> _PROBLEM REQUIREMENTS_: Find the line with "3 => decodeAndi w" in the entries below, then reproduce it and every line after it down to and including the line with "36 => decodeVldx w", exactly.

*** Block opens ***

-- ==== Sys2Proof/Syntax.lean ====
section
/-!
DEFINITION. The instructions and device events of the Larauko 64: one constructor for each row of the opcode
table, with its operands as numbers and bit fields (register numbers, mask fields, immediates).
The device events have no encoding: what an event acts on stands in the field `ev` of the state (log 1).
The rows with operands come first, then the rows without, each in the order of the table.
Fields keep the letters of the table: d destination, a and b sources, m mask field, x the .x bit.
-/

namespace Sys2Proof
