/-- Major opcode 0x2B (R95 to R111). -/
def decodeTile (w : Nat) : Option Instr :=
  if w % 2 ^ 5 = 0 ∧ w / 2 ^ 9 % 2 ^ 7 = 0 ∧ w / 2 ^ 21 % 2 ^ 5 = 0 then some (.tbind (fin32 (w / 2 ^ 16)) (Fin.ofNat 16 (w / 2 ^ 5))) else
  if w % 2 ^ 5 = 1 ∧ w / 2 ^ 9 % 2 ^ 17 = 0 then some (.ttgt (Fin.ofNat 16 (w / 2 ^ 5))) else
  if w % 2 ^ 5 = 2 ∧ w / 2 ^ 9 % 2 ^ 17 = 0 then some (.twait (Fin.ofNat 16 (w / 2 ^ 5))) else
  if w % 2 ^ 5 = 3 ∧ w / 2 ^ 9 % 2 ^ 12 = 0 then some (.tget (fin32 (w / 2 ^ 21)) (Fin.ofNat 16 (w / 2 ^ 5))) else
  if w % 2 ^ 5 = 4 ∧ w / 2 ^ 9 % 2 ^ 17 = 0 then some (.tfree (Fin.ofNat 16 (w / 2 ^ 5))) else
  none

/-- Major opcode 0x2C (R95 to R111). -/
def decodePat (w : Nat) : Option Instr :=
  some (.pat (fin32 (w / 2 ^ 21)) (fin32 (w / 2 ^ 16)) (fin32 (w / 2 ^ 11)) (fin64 (w / 2 ^ 5)) (Fin.ofNat 32 (w)))

/-- The 32-bit instructions, by major opcode (R111); `none` where no row of the map matches. -/
def decodeMajor (w : Nat) : Option Instr :=
  match w / 2 ^ 26 % 2 ^ 6 with
  | 1 => decodeInt w
  | 2 => decodeAddi w
  | 3 => decodeAndi w
  | 4 => decodeOri w
  | 5 => decodeXori w
  | 6 => decodeShifti w
  | 7 => decodeLim w
  | 8 => decodeSlti w
  | 9 => decodeSltni w
  | 10 => decodeFp w
  | 11 => decodeLd w
  | 12 => decodeSt w
  | 13 => decodeAmo w
  | 14 => decodeCas w
  | 15 => decodeBc w
  | 16 => decodeJal w
  | 17 => decodeJr w
  | 18 => decodeJt w
  | 19 => decodeBstrip w
  | 20 => decodeSys w
  | 21 => decodeCsr w
  | 22 => decodeSync w
  | 23 => decodeVsetl w
  | 24 => decodeVsetlw w
  | 25 => decodeVintVV w
  | 26 => decodeVintVS w
  | 27 => decodeVintVI w
  | 28 => decodeVfpVV w
  | 29 => decodeVfpVS w
  | 30 => decodeVcmp w
  | 31 => decodeVred w
  | 32 => decodeVperm w
  | 33 => decodeVmask w
  | 34 => decodeVld w
  | 35 => decodeVlds w
  | 36 => decodeVldx w
  | 37 => decodeVst w
  | 38 => decodeVsts w
  | 39 => decodeVstx w
  | 40 => decodeVstxa w
  | 41 => decodeChain w
  | 42 => decodeColl w
  | 43 => decodeTile w
  | 44 => decodePat w
  | _ => none

/-- A decoder answer is kept only when its fields are ones the group allows (R112). -/
def checkWf : Option Instr → Except DecErr Instr
  | none => .error .unlisted
  | some i => if i.wf then .ok i else .error .forbiddenField

/-- A parcel of one 32-bit instruction (R88). -/
def decodeWord (w : Nat) : Except DecErr Instr :=
  if w / 2 ^ 26 % 2 ^ 6 = 0 then .error .zeroParcel else checkWf (decodeMajor w)

/-- A MATRIX form: prefix 0x2D in w0 and the second parcel w1 (R109). -/
def decodeMatrix (w0 w1 : Nat) : Option Instr :=
  match w0 / 2 ^ 22 % 2 ^ 4 with
  | 0 =>
    if w0 / 2 ^ 2 % 2 ^ 7 = 0 ∧ w1 % 2 ^ 32 = 0 then
      some (.mcfg (Fin.ofNat 4 (w0 / 2 ^ 20)) (Fin.ofNat 4 (w0 / 2 ^ 18)) (bit1 (w0 / 2 ^ 17))
        (bit1 (w0 / 2 ^ 16)) (bit1 (w0 / 2 ^ 15)) (Fin.ofNat 64 (w0 / 2 ^ 9)) (bit1 (w0 / 2)) (bit1 w0))
    else none
  | 1 =>
    if w0 % 2 ^ 15 = 0 ∧ w1 % 2 ^ 22 = 0 then
      some (.mma (Fin.ofNat 16 (w0 / 2 ^ 18)) (Fin.ofNat 4 (w0 / 2 ^ 16)) (bit1 (w0 / 2 ^ 15))
        (fin32 (w1 / 2 ^ 27)) (fin32 (w1 / 2 ^ 22)))
    else none
  | 2 =>
    if w0 % 2 ^ 15 = 0 ∧ w1 % 2 ^ 17 = 0 then
      some (.mmasp (Fin.ofNat 16 (w0 / 2 ^ 18)) (Fin.ofNat 4 (w0 / 2 ^ 16)) (bit1 (w0 / 2 ^ 15))
        (fin32 (w1 / 2 ^ 27)) (fin32 (w1 / 2 ^ 22)) (fin32 (w1 / 2 ^ 17)))
    else none
  | 3 =>
    if w0 % 2 ^ 16 = 0 ∧ w1 % 2 ^ 32 = 0 then
      some (.mzero (Fin.ofNat 16 (w0 / 2 ^ 18)) (Fin.ofNat 4 (w0 / 2 ^ 16)))
    else none
  | 4 =>
    if w0 % 2 ^ 8 = 0 ∧ w1 % 2 ^ 22 = 0 then
      some (.mdrain (Fin.ofNat 16 (w0 / 2 ^ 18)) (Fin.ofNat 4 (w0 / 2 ^ 16)) (Fin.ofNat 16 (w0 / 2 ^ 12))
        (Fin.ofNat 8 (w0 / 2 ^ 9)) (bit1 (w0 / 2 ^ 8)) (fin32 (w1 / 2 ^ 27)) (fin32 (w1 / 2 ^ 22)))
    else none
  | 5 =>
    if w0 % 2 ^ 14 = 0 ∧ w1 % 2 ^ 32 = 0 then some (.mwait (Fin.ofNat 256 (w0 / 2 ^ 14))) else none
  | _ => none

/-- A COPY form: prefix 0x2E in w0 and the second parcel w1 (R110). -/
def decodeCopy (w0 w1 : Nat) : Option Instr :=
  if w0 / 2 ^ 21 % 2 = 0 ∧ w0 / 2 ^ 8 % 2 = 0 ∧ w1 % 2 ^ 2 = 0 then
    match w0 / 2 ^ 22 % 2 ^ 4 with
    | 0 =>
      if w0 / 2 ^ 9 % 2 ^ 5 = 0 ∧ w0 % 2 ^ 8 = 0 ∧ w1 / 2 ^ 2 % 2 ^ 5 = 0 then
        some (.cpy (Fin.ofNat 16 (w0 / 2 ^ 17)) (Fin.ofNat 4 (w0 / 2 ^ 15)) (bit1 (w0 / 2 ^ 14))
          (fin32 (w1 / 2 ^ 27)) (fin32 (w1 / 2 ^ 22)) (fin32 (w1 / 2 ^ 17)) (fin32 (w1 / 2 ^ 12))
          (fin32 (w1 / 2 ^ 7)))
      else none
    | 1 =>
      some (.cpyg (Fin.ofNat 16 (w0 / 2 ^ 17)) (Fin.ofNat 4 (w0 / 2 ^ 15)) (bit1 (w0 / 2 ^ 14))
        (fin32 (w0 / 2 ^ 9)) (BitVec.ofNat 8 w0)
        (fin32 (w1 / 2 ^ 27)) (fin32 (w1 / 2 ^ 22)) (fin32 (w1 / 2 ^ 17)) (fin32 (w1 / 2 ^ 12))
        (fin32 (w1 / 2 ^ 7)) (fin32 (w1 / 2 ^ 2)))
    | 2 =>
      if w0 % 2 ^ 8 = 0 then
        some (.cpys (Fin.ofNat 16 (w0 / 2 ^ 17)) (Fin.ofNat 4 (w0 / 2 ^ 15)) (bit1 (w0 / 2 ^ 14))
          (fin32 (w0 / 2 ^ 9))
          (fin32 (w1 / 2 ^ 27)) (fin32 (w1 / 2 ^ 22)) (fin32 (w1 / 2 ^ 17)) (fin32 (w1 / 2 ^ 12))
          (fin32 (w1 / 2 ^ 7)) (fin32 (w1 / 2 ^ 2)))
      else none
    | 3 =>
      if w0 / 2 ^ 9 % 2 ^ 5 = 0 ∧ w1 / 2 ^ 22 % 2 ^ 5 = 0 ∧ w1 / 2 ^ 2 % 2 ^ 5 = 0 then
        some (.cpyf (Fin.ofNat 16 (w0 / 2 ^ 17)) (Fin.ofNat 4 (w0 / 2 ^ 15)) (bit1 (w0 / 2 ^ 14))
          (BitVec.ofNat 8 w0)
          (fin32 (w1 / 2 ^ 27)) (fin32 (w1 / 2 ^ 17)) (fin32 (w1 / 2 ^ 12)) (fin32 (w1 / 2 ^ 7)))
      else none
    | _ => none
  else none

/-- A 64-bit form by its prefix (R88, R89). -/
def decodeLong (w0 w1 : Nat) : Except DecErr Instr :=
  match w0 / 2 ^ 26 % 2 ^ 6 with
  | 0x2D => checkWf (decodeMatrix w0 w1)
  | 0x2E => checkWf (decodeCopy w0 w1)
  | _ => .error .reservedPrefix

/-- A compressed half of 15 bits: code in [14:10] (R91, R92). -/
def decodeHalf (h : Nat) : Except DecErr Instr :=
  match h / 2 ^ 10 % 2 ^ 5 with
  | 0 => if h % 2 ^ 10 = 0 then .ok .hnop else .error .reservedCompressed
  | 1 => .ok (.hadd (fin32 (h / 2 ^ 5)) (fin32 h))
  | 2 => .ok (.hsub (fin32 (h / 2 ^ 5)) (fin32 h))
  | 3 => .ok (.hand (fin32 (h / 2 ^ 5)) (fin32 h))
  | 4 => .ok (.hor (fin32 (h / 2 ^ 5)) (fin32 h))
  | 5 => .ok (.hmov (fin32 (h / 2 ^ 5)) (fin32 h))
  | 6 => .ok (.hinc (fin32 (h / 2 ^ 5)) (BitVec.ofNat 5 h))
  | 7 => .ok (.hshl (fin32 (h / 2 ^ 5)) (fin32 h))
  | 8 => .ok (.hldd (Fin.ofNat 8 (h / 2 ^ 7)) (Fin.ofNat 8 (h / 2 ^ 4)) (Fin.ofNat 16 h))
  | 9 => .ok (.hstd (Fin.ofNat 8 (h / 2 ^ 7)) (Fin.ofNat 8 (h / 2 ^ 4)) (Fin.ofNat 16 h))
  | 10 => .ok (.hbz (fin32 (h / 2 ^ 5)) (BitVec.ofNat 5 h))
  | 11 => .ok (.hbnz (fin32 (h / 2 ^ 5)) (BitVec.ofNat 5 h))
  | 12 => .ok (.hjmp (BitVec.ofNat 10 h))
  | 13 =>
    if h % 2 ^ 4 = 0 then .ok (.hvadd (Fin.ofNat 8 (h / 2 ^ 7)) (Fin.ofNat 8 (h / 2 ^ 4)))
    else .error .reservedCompressed
  | 14 => if h % 2 ^ 10 = 0 then .ok .hwait else .error .reservedCompressed
  | 15 => if h % 2 ^ 10 = 0 then .ok .hexit else .error .reservedCompressed
  | _ => .error .reservedCompressed

/-- Whether a parcel is a pair of compressed instructions: bits [31:30] are 11 (R88, R90). -/
def isPair (w : Nat) : Bool := decide (w / 2 ^ 30 % 2 ^ 2 = 3)

/-- Whether a parcel is the prefix of a 64-bit form, the reserved one included (R88). -/
def isPrefix (w : Nat) : Bool :=
  decide (w / 2 ^ 26 % 2 ^ 6 = 0x2D) || decide (w / 2 ^ 26 % 2 ^ 6 = 0x2E) || decide (w / 2 ^ 26 % 2 ^ 6 = 0x2F)

/-- Compressed instruction A of a pair parcel, bits [29:15] (R90). -/
def halfA (w : Nat) : Nat := w / 2 ^ 15 % 2 ^ 15
/-- Compressed instruction B of a pair parcel, bits [14:0] (R90). -/
def halfB (w : Nat) : Nat := w % 2 ^ 15

/-- What a thread meets at its pc: the first parcel w0, the one after it w1 (used only by a 64-bit form), and
whether the pc names half B of a pair. The answer is the instruction and how far the pc moves past it: 2 within a
pair, 4, or 8 (R88 to R92). Half B of a parcel that is no pair is illegal instruction (R90). -/
def decodeAt (w0 w1 : Nat) (atB : Bool) : Except DecErr (Instr × Nat) :=
  if isPair w0 then
    (if atB then decodeHalf (halfB w0) else decodeHalf (halfA w0)).map fun i => (i, 2)
  else if atB then .error .forbiddenField
  else if isPrefix w0 then (decodeLong w0 w1).map fun i => (i, 8)
  else (decodeWord w0).map fun i => (i, 4)

/-- Four bytes, the least significant first, as one parcel (R88). -/
def parcelOf (b0 b1 b2 b3 : Byte) : Nat :=
  b0.toNat + b1.toNat * 2 ^ 8 + b2.toNat * 2 ^ 16 + b3.toNat * 2 ^ 24

/-- The decoder on any bytes, as they lie in memory: the instruction, how far the pc moves, and the rest. -/
def decode (atB : Bool) : List Byte → Except DecErr (Instr × Nat × List Byte)
  | b0 :: b1 :: b2 :: b3 :: rest =>
    let w0 := parcelOf b0 b1 b2 b3
    if isPrefix w0 && !atB then
      match rest with
      | c0 :: c1 :: c2 :: c3 :: rest' =>
        (decodeAt w0 (parcelOf c0 c1 c2 c3) false).map fun p => (p.1, p.2, rest')
      | _ => .error .tooShort
    else (decodeAt w0 0 atB).map fun p => (p.1, p.2, rest)
  | _ => .error .tooShort

/-- The bytes of a parcel as the hardware stores them (R88). -/
def parcelBytes (w : Nat) : List Byte :=
  [BitVec.ofNat 8 w, BitVec.ofNat 8 (w / 2 ^ 8), BitVec.ofNat 8 (w / 2 ^ 16), BitVec.ofNat 8 (w / 2 ^ 24)]

/-- The bytes of an instruction given as the opcode table numbers its bits: the first parcel in bits [31:0], the
second after it; bits above `nbits` are 0. -/
def tableBytes (nbits w : Nat) : List Byte :=
  let w := w % 2 ^ nbits
  parcelBytes (w % 2 ^ 32) ++ parcelBytes (w / 2 ^ 32 % 2 ^ 32)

*** Block closes ***

> _RESPONSE AREA_:
  | 3 => decodeAndi w
  | 4 => decodeOri w
  | 5 => decodeXori w
  | 6 => decodeShifti w
  | 7 => decodeLim w
  | 8 => decodeSlti w
  | 9 => decodeSltni w
  | 10 => decodeFp w
  | 11 => decodeLd w
  | 12 => decodeSt w
  | 13 => decodeAmo w
  | 14 => decodeCas w
  | 15 => decodeBc w
  | 16 => decodeJal w
  | 17 => decodeJr w
  | 18 => decodeJt w
  | 19 => decodeBstrip w
  | 20 => decodeSys w
  | 21 => decodeCsr w
  | 22 => decodeSync w
  | 23 => decodeVsetl w
  | 24 => decodeVsetlw w
  | 25 => decodeVintVV w
  | 26 => decodeVintVS w
  | 27 => decodeVintVI w
  | 28 => decodeVfpVV w
  | 29 => decodeVfpVS w
  | 30 => decodeVcmp w
  | 31 => decodeVred w
  | 32 => decodeVperm w
  | 33 => decodeVmask w
  | 34 => decodeVld w
  | 35 => decodeVlds w
  | 36 => decodeVldx w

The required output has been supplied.